Author : George Lansing Raymond
Publisher :
Page : 346 pages
File Size : 48,48 MB
Release : 1904
Category : Aesthetics
ISBN :
Author : Pamela Sachant
Publisher : Good Press
Page : 614 pages
File Size : 45,7 MB
Release : 2023-11-27
Category : Art
ISBN :
Introduction to Art: Design, Context, and Meaning offers a deep insight and comprehension of the world of Art. Contents: What is Art? The Structure of Art Significance of Materials Used in Art Describing Art - Formal Analysis, Types, and Styles of Art Meaning in Art - Socio-Cultural Contexts, Symbolism, and Iconography Connecting Art to Our Lives Form in Architecture Art and Identity Art and Power Art and Ritual Life - Symbolism of Space and Ritual Objects, Mortality, and Immortality Art and Ethics
Author : Robert Bersson
Publisher : McGraw-Hill Humanities, Social Sciences & World Languages
Page : 716 pages
File Size : 19,27 MB
Release : 2004
Category : Art
ISBN :
Publisher Description
Author : Terry Barrett, Professor
Publisher : McGraw-Hill Education
Page : 0 pages
File Size : 40,7 MB
Release : 2011-04-04
Category : Design
ISBN : 9780077522070
Author : Robert Alexander Nisbet
Publisher : Transaction Publishers
Page : 166 pages
File Size : 26,34 MB
Release :
Category : Social Science
ISBN : 9781412834735
This work aims to show that sociology is indeed an art form, one that had strong kinship with literature, painting, Romantic history, and philosophy in the 19th century, the age in which sociology came into full stature.
Author : Faye Ran
Publisher : Peter Lang
Page : 270 pages
File Size : 47,49 MB
Release : 2009
Category : Art
ISBN : 9781433105197
Art mirrors life; life returns the favor.

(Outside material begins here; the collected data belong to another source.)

-- ==== Sys2Proof/Machine/Tiers.lean ====
section
/-! DEFINITION. Tier requests and their tags (R190 to R194, R252, R253), the tier-map requests of a partition (R218 to
R223, R684), Hoist's streams and moves (R242 to R251), the Seam keeper (R235 to R240) and the training of the tier
blocks (R255, R256). -/

namespace Sys2Proof.Machine

/-! ### Tags -/

/-- The tags reserved for a core: first and count (R191). -/
def tagBlock (k : CoreId) : Nat × Nat :=
  match k.cls with
  | .m => (512 * k.inst, 512)
  | .a => (4096 + 256 * k.inst, 256)
  | .v => (6144 + 64 * k.inst, 64)
  | .l => (8192 + 64 * k.inst, 64)
  | .f => (8448 + 64 * k.inst, 64)
  | .t => (8704 + 32 * k.inst, 32)
  | .c => (8768 + 32 * k.inst, 32)

def lowestTag (s : State) (lo n : Nat) : Option Nat :=
  nlLowestFree ((smRange s.mem.tags lo (lo + n)).map Prod.fst) lo (lo + n)

def sharedTags (s : State) (f : TagRec → Bool) : Nat :=
  ((smRange s.mem.tags 10880 16384).filter fun p => f p.2).length

def heldBy (k : CoreId) (r : TagRec) : Bool :=
  match r.holder with
  | .core k' _ => k' == k
  | .hoist _ _ => false

/-- The tag that the allocator grants a core's request (R191 to R193): the lowest free tag of its own block, else of
the shared pool within the core's 1,024 and the partition's cap. -/
def grantTag (s : State) (k : CoreId) (part : Nat) : Option Nat :=
  let b := tagBlock k
  match lowestTag s b.1 b.2 with
  | some t => some t
  | none =>
    if sharedTags s (heldBy k) < 1024 ∧ sharedTags s (fun r => r.part == part) < (partLayout s part).tagCap then
      lowestTag s 10880 5504
    else none

/-- The stride watch of a core after a read of a page (R249). -/
def watchRead (s : State) (k : CoreId) (part vpn : Nat) : State :=
  let key := coreCode k
  let w := smGet (⟨16, 0, 0, 0⟩ : StrideWatch) s.mem.watch key
  if w.part = part ∧ w.last = vpn then s
  else
    let d : Int := (vpn : Int) - w.last
    let times := if w.part ≠ part then 0 else if d = w.stride then w.times + 1 else 1
    { s with mem := { s.mem with watch := smSet ⟨16, 0, 0, 0⟩ s.mem.watch key ⟨part, vpn, if w.part = part then d else 0, times⟩ } }

def hoistW : Page := ⟨.hoist, 0⟩

/-- Whether stride detection is enabled for a partition (HS_STRIDE_EN, R260). -/
def strideOn (s : State) (part : Nat) : Bool := regBit s hoistW 0x100 part

/-- A tag released: frames that waited for it become free (R222), and blocks that did are erased (R238). -/
def releaseTag (s : State) (t : Nat) : State :=
  settleTags { s with mem := { s.mem with tags := smDel s.mem.tags t } }

/-- The pages that report for a request: the Gallery half, a Drift controller of the group, a Seam channel. -/
def galleryPageOf (f : Nat) : Page := ⟨.gallery, f / 16384⟩
def driftPageOf (f port : Nat) : Page := ⟨.drift, 4 * (f / 15360) + port % 4⟩

def keeperPageOf (lpn : Nat) : Page := keeperPage (lpn % 2)

/-- The channel that serves a request to a logical page: that of its unit, or the one that reports for a page without units. -/
def seamPageOf (s : State) (r : TagRec) (port : Nat) : Page :=
  match unitBlock s r.part r.frame (r.addr % pageBytes) with
  | some b => blockPage (r.frame % 2) b
  | none => ⟨.seam, 8 * (r.frame % 2) + port % 8⟩

/-- The move that a request of Hoist belongs to. -/
def tagMoveOf (s : State) (r : TagRec) : Option Move :=
  match r.holder with
  | .hoist part vpn => findMove s part vpn
  | .core _ _ => none

/-- Whether the banks serve a request in class 4 (R226): a Hoist move of a partition other than PT0, or of a stride prefetcher. -/
def classFour (m : Move) : Bool :=
  m.part != 0 || (match m.who with
    | .stride _ => true
    | _ => false)

/-- The bank clocks that a class 4 request waited beyond 256 (R261): the spec leaves them open. -/
def bankWait (s : State) (p : Page) : State := ctrAdd (spendFree s 1) p 7 ((freeAt s 0).toNat % 2 ^ 32)

/-- The counters of what a request of a move writes at its target (R261). -/
def countWritten (s : State) (m : Move) (port : Nat) : State :=
  match m.dest with
  | .gallery =>
    let t := ctrAdd s (galleryPageOf m.frame) 2 32
    if classFour m then bankWait t (galleryPageOf m.frame) else t
  | .drift => ctrAdd s (driftPageOf m.frame port) 2 8
  | .seam => s

/-- The counters of an access to a frame of a tier (R261): lines, blocks, or a unit and its logical page. -/
def countAccess (s : State) (t : Tier) (part frame addr len : Nat) (write : Bool) (port : Nat) : State :=
  let slot := if write then 2 else 1
  match t with
  | .gallery => ctrAdd s (galleryPageOf frame) slot ((len + 127) / 128)
  | .drift => ctrAdd s (driftPageOf frame port) slot ((len + 511) / 512)
  | .seam => if write then s else ctrAdd (readUnit s part frame (addr % pageBytes) 0 false) (keeperPageOf frame) 1 1

/-- The counters of a request served (R261). A move reads each unit, and its logical page, once. -/
def countServed (s : State) (r : TagRec) (port : Nat) : State :=
  match r.tier, tagMoveOf s r with
  | t, none => countAccess s t r.part r.frame r.addr r.len r.write port
  | .gallery, some m =>
    let t := ctrAdd s (galleryPageOf r.frame) 1 32
    countWritten (if classFour m then bankWait t (galleryPageOf r.frame) else t) m port
  | .drift, some m => countWritten (ctrAdd s (driftPageOf r.frame port) 1 8) m port
  | .seam, some m =>
    let t := if r.addr % 16384 = 0 then readUnit s r.part r.frame (r.addr % pageBytes) 0 false else s
    countWritten (if r.addr % pageBytes = 0 then ctrAdd t (keeperPageOf r.frame) 1 1 else t) m port

/-- The entry that a request was translated to (R214, R222): its tier and its frame. -/
def grantedPte (r : TagRec) : Pte := { noPte with v := true, home := r.tier, gFrame := r.frame, dFrame := r.frame, sLpn := r.frame }
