-- ==== Sys2Proof/Machine/CoreCmd.lean ====
section
/-! DEFINITION. Commands on the cores from issue to RUN (R148, R181, R355), the release of their waits (R164), and the push
machinery (R180 to R184). -/

namespace Sys2Proof.Machine

/-! ### Into RUN -/

/-- A command that cannot go on: its failure, and what its end will record of it. -/
def stopRun (s : State) (k : CoreId) (stream : Nat) (r : CmdRun) (st : Status) (o : CmdOut) : State :=
  setCur s k stream { r with fail := some st, out := some o }

/-- The operands read and the output computed, where no window feeds the command; a command with a window keeps the memory operands
that it read, and computes as its rows land. A failed read decides the status. -/
def computeRun (s : State) (k : CoreId) (stream : Nat) (r : CmdRun) : State :=
  let st := readsStatus s k r
  let t := spendFree s (2 ^ 40)
  let whole := (cmdWindows k r.offer.desc).isEmpty
  let r' := { r with
    free0 := s.free
    seen := if whole then [] else (cmdReads s k r).map fun x => (x.1, readBytes s r.offer.part x.1 x.2) }
  if st ≠ .ok then stopRun t k stream r' st (computeOut s k stream r')
  else if whole then setCur t k stream { r' with out := some (computeOut s k stream r') } else setCur t k stream r'

/-- The pin pass of ATTN (R275), with the prefetch of the pages it pinned (R289). -/
def pinRun (s : State) (k : CoreId) (r : CmdRun) (a : ADesc) (es : List LenEntry) : State :=
  let p := r.offer.part
  let x := pinPages p a s (pinList a es) []
  let t := ctrAdd x.1 (corePage k) 6 x.2.1.length
  let r' := { r with pins := x.2.1 }
  match x.2.2 with
  | some stop =>
    let u := match stop.flag with
      | some f => setFlag t (corePage k) f
      | none => t
    stopRun u k 0 r' stop.status { noOut with flags := if stop.posGap then 16 else 0 }
  | none =>
    let u := kvPrefetch t k p a x.2.1
    let st := pinnedStatus u p a x.2.1
    if st ≠ .ok then stopRun u k 0 r' st noOut else computeRun u k 0 r'

/-- Whether row j of an operand is present (R181). -/
def rowPresent (s : State) (r : CmdRun) (op j : Nat) : Bool :=
  r.win.all fun w => w.2.1 != op || (match chanOf s r.offer.job w.1 with
    | some c => !(decide (c.dstRow ≤ j ∧ j < c.dstRow + c.rows)) || decide ((tallyVal s c.rowT - w.2.2).toInt ≥ ((j - c.dstRow + 1 : Nat) : Int))
    | none => true)

/-- The K and V bytes of an appended row. -/
def appendRowBytes (s : State) (k : CoreId) (r : CmdRun) (i : Nat) : List Byte :=
  let a := aDesc r.offer.desc
  let p := aPoolOf (poolCfg s r.offer.part a.pool)
  let n := 2 * p.d * poolElem p
  (List.range n).map fun b => opByte s k 1 r 0 a.qAddr a.faceQ (i * n + b)

/-- What an append has done so far (R159, R297, R304): its rows, its copies, and POS_GAP. -/
def appendOut (s : State) (r : CmdRun) (rows : List KvRow) (stop : Option KvStop) : CmdOut :=
  let a := aDesc r.offer.desc
  let c := poolCfg s r.offer.part a.pool
  let cow := (rows.filter fun x => x.source.isSome).length
  { noOut with
    append := rows, clocks := aClocks a (aPoolOf c) (runTable s r) (copiedBytes c rows), spent := stop.isSome
    words := [(7, rows.length), (8, cow)]
    flags := 8 * (decide (cow > 0)).toNat + (match stop with
      | some x => 16 * x.posGap.toNat
      | none => 0) }

/-- The rows of an append written as far as they can be (R279): each once its own row has landed, and those to a page under move after its
switch (R288). A failure stops the append (R281). -/
def appendStep (s : State) (k : CoreId) : State :=
  match curOf s k 1 with
  | none => s
  | some r =>
    let a := aDesc r.offer.desc
    match r.out with
    | none => s
    | some o =>
      if k.cls ≠ .a ∨ a.opcode ≠ 2 ∨ r.fail.isSome ∨ streamState s k 1 ≠ cRun then s
      else
        let ready (i : Nat) : Bool := (List.range (i + 1)).all fun j => rowPresent s r 0 j && !(r.badRows.contains (0, j))
        let x := ((appendRows (runTable s r)).drop o.append.length).foldl
          (appendOne r.offer.part a (a.head % 8) ready (appendRowBytes s k r)) ⟨s, o.append, none, false⟩
        let r' := { r with out := some (appendOut s r x.rows x.stop) }
        match x.stop with
        | none => setCur x.st k 1 r'
        | some stop =>
          setCur (match stop.flag with
            | some f => setFlag x.st (corePage k) f
            | none => x.st) k 1 { r' with fail := some stop.status }

/-- KV_APPEND enters RUN: its memory operand is read at once, and its rows are written as they come. -/
def appendRun (s : State) (k : CoreId) (r : CmdRun) : State :=
  let st := readsStatus s k r
  let t := spendFree s (2 ^ 40)
  let r' := { r with free0 := s.free, seen := (cmdReads s k r).map fun x => (x.1, readBytes s r.offer.part x.1 x.2) }
  if st ≠ .ok then stopRun t k 1 r' st (appendOut s r' [] none)
  else appendStep (setCur t k 1 { r' with out := some (appendOut s r' [] none) }) k

/-- The appends that waited for the switch of a page (R288). -/
def resumeAppends (s : State) : State := (List.range 8).foldl (fun t i => appendStep t ⟨.a, i⟩) s

/-- An A-core command reads its length table in its pin pass (R270); an invalid entry ends it with RANGE. -/
def beginA (s : State) (k : CoreId) (stream : Nat) (r : CmdRun) : State :=
  let a := aDesc r.offer.desc
  let p := r.offer.part
  if a.opcode = 0 then computeRun s k stream r
  else
    let st := lenTableStatus s p a
    if st ≠ .ok then stopRun s k stream r st noOut
    else
      let words := readWords s p (a.lenAddr + 8 * a.entryFirst) (2 * a.entries)
      let r' := { r with lens := (List.range a.entries).map fun i => (words.getD (2 * i) 0, words.getD (2 * i + 1) 0) }
      let es := runTable s r'
      if es.any fun e => !e.good then stopRun s k stream r' .range noOut
      else if a.opcode = 1 then pinRun s k r' a es
      else if a.opcode = 2 then appendRun s k r'
      else computeRun s k stream r'

/-- A command enters RUN. A planning command of another cycle, or after its D, is LATE and does nothing (R355). -/
def beginRun (s : State) (k : CoreId) (stream : Nat) : State :=
  match curOf s k stream with
  | none => s
  | some r =>
    let t := setStreamState s k stream cRun
    match k.cls with
    | .a => beginA t k stream r
    | .l => if opOf r.offer.desc ≠ 0 ∧ planLate t (lDesc r.offer.desc).cycle then stopRun t k stream r .late noOut else computeRun t k stream r
    | _ => computeRun t k stream r

/-! ### Issue -/

/-- The core that channels and windows name for a command: the primary, where a shadow runs it. -/
def namedCore (s : State) (k : CoreId) (o : Offer) : CoreId := if o.role = 2 then (primaryOf s k).getD k else k

/-- The member channels of a command's windows (R177), as (channel, operand, ROW_TALLY at the opening). A shadow shares its
primary's windows. -/
def windowMembers (s : State) (k : CoreId) (o : Offer) : List (Nat × Nat × Word) :=
  let pk := namedCore s k o
  let mine := match jobOf s o.job with
    | none => []
    | some j => (cmdWindows k o.desc).flatMap fun w =>
        (j.chans.filter fun x => x.2.dst == coreCode pk && x.2.window == w.2).map fun x => (x.1, w.1, tallyVal s x.2.rowT)
  if o.role = 2 then
    match curOf s pk 0 with
    | some r => if r.offer.job = o.job ∧ r.offer.index = o.index then r.win else mine
    | none => mine
  else mine

/-- The credits that the opening of a window gives (R181). -/
def openWindows (s : State) (o : Offer) (ms : List (Nat × Nat × Word)) : State :=
  if o.role = 2 then s
  else ms.foldl (fun t w => match chanOf s o.job w.1 with
    | some c => tallyAdd t c.creditT c.rows
    | none => t) s

/-- A channel and the channels linked to it (R178). -/
def pushChain (j : Job) : Nat → Option Nat → List PushSt
  | 0, _ => []
  | _ + 1, none => []
  | n + 1, some c => match smFind j.chans c with
    | some x => ⟨c, x.first, 0⟩ :: pushChain j n x.link
    | none => []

How could nineteenth and twentieth century technologies foster both the change in the world view generally called postmodernism and the development of new art forms? Scholar and curator Faye Ran shows how interactions of art and technology led to cultural changes and the evolution of Installation art as a genre unto itself - a fascinating hybrid of expanded sculpture in terms of context, site, and environment, and expanded theatre in terms of performer, performance, and public.